_Work required:_
Using the entries below, copy out all lines where "modHng" is found.

_Supplied records:_
/-- A write to HNG_MNT_CTL (12_hinge_array R435, R437; 09_host_link R340; log entry 34). -/
def State.mntCtlWrite (s : State) (w : Wr) (v : W32) : State :=
  if bit v 31 && s.hng.mnt.isSome then s.reject 4 w.src 0x1C0068
  else
    let s := (s.storeReg 0x1C0068 v).modHng fun h => { h with mErr := h.mErr && !bit v 28 && !bit v 31 }
    if !bit v 31 then s
    else
      let q := s.regF 0x1C0070 31 26
      let off := s.regF 0x1C0070 21 0
      if (s.route q).isNone then s.mntFail (!bit v 30)
      else if bit v 30 then s.sendWrite q off 8 s.hng.wdata
      else (s.modHng fun h => { h with mnt := some (h.req, s.now) }).sendRead q off 8

/-- MNT_READ: HNG_MNT_CTL with GO = 1 and WRITE = 0 (12_hinge_array R435). -/
def execMntRead (t : Time) (w : Wr) (s : State) : Host.Outcome State Fault Refusal := regCmd t 0x1C0068 w s fun v s => s.mntCtlWrite w v

/-- MNT_WRITE: HNG_MNT_CTL with GO = 1 and WRITE = 1 (12_hinge_array R435). -/
def execMntWrite (t : Time) (w : Wr) (s : State) : Host.Outcome State Fault Refusal := regCmd t 0x1C0068 w s fun v s => s.mntCtlWrite w v

/-- MNT_TIMEOUT: no answer within 20 us (12_hinge_array R435). -/
def execMntTimeout (t : Time) (s : State) : Host.Outcome State Fault Refusal :=
  timed t s fun s =>
    match s.hng.mnt with
    | some (_, x) => if 40000 ≤ since s.now x then s.mntFail true else s
    | none => s

/-- The host's read of `nb` bytes at `x` of the remote window completes with `v`. -/
def State.winData (s : State) (x nb : Nat) (v : W64) : State := s.emit (.rdData (0x300000 + x) nb (narrow v 0 nb))

/-- Issue a read of the remote window (09_host_link R338 to R340). -/
def State.winIssue (s : State) (q x nb : Nat) : State :=
  if (s.route q).isNone then (s.modHost fun h => { h with rRef := h.rRef + 1 }).winData x nb (BitVec.allOnes 64)
  else (s.modHost fun h => { h with rwin := h.rwin ++ [(s.hng.req, x, nb, s.now)] }).sendRead q x nb

/-- Reads that waited for a place are issued in order (09_host_link R339). -/
def State.winNext (s : State) : List (Nat × Nat × Nat) → State
  | [] => s.modHost fun h => { h with rwait := [] }
  | (q, x, nb) :: r =>
    if s.host.rwin.length < 8 then (s.winIssue q x nb).winNext r else s.modHost fun h => { h with rwait := (q, x, nb) :: r }

/-- A read of `nb` bytes at `x` of the remote window (09_host_link R312, R338 to R341). -/
def State.winRead (s : State) (x nb : Nat) : State :=
  if 8 < x % 8 + nb || nb == 0 then (s.emit (.rdAbort (0x300000 + x))).aer 15
  else if !bit (s.reg 0x104030) 31 then (s.modHost fun h => { h with rRef := h.rRef + 1 }).winData x nb (BitVec.allOnes 64)
  else
    let q := s.regF 0x104030 30 25
    if s.host.rwin.length < 8 && s.host.rwait.isEmpty then s.winIssue q x nb
    else s.modHost fun h => { h with rwait := h.rwait ++ [(q, x, nb)] }

/-- A write at `x` of the remote window: posted, with the width it has (09_host_link R338 to R340; log entry 37). -/
def State.winWrite (s : State) (x : Nat) (w : Wr) : State :=
  let q := s.regF 0x104030 30 25
  if bit (s.reg 0x104030) 31 && (s.route q).isSome then s.sendWrite q x w.nb w.v
  else s.modHost fun h => { h with rRef := h.rRef + 1 }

_Response to this task:_
    let s := (s.storeReg 0x1C0068 v).modHng fun h => { h with mErr := h.mErr && !bit v 28 && !bit v 31 }
      else (s.modHng fun h => { h with mnt := some (h.req, s.now) }).sendRead q off 8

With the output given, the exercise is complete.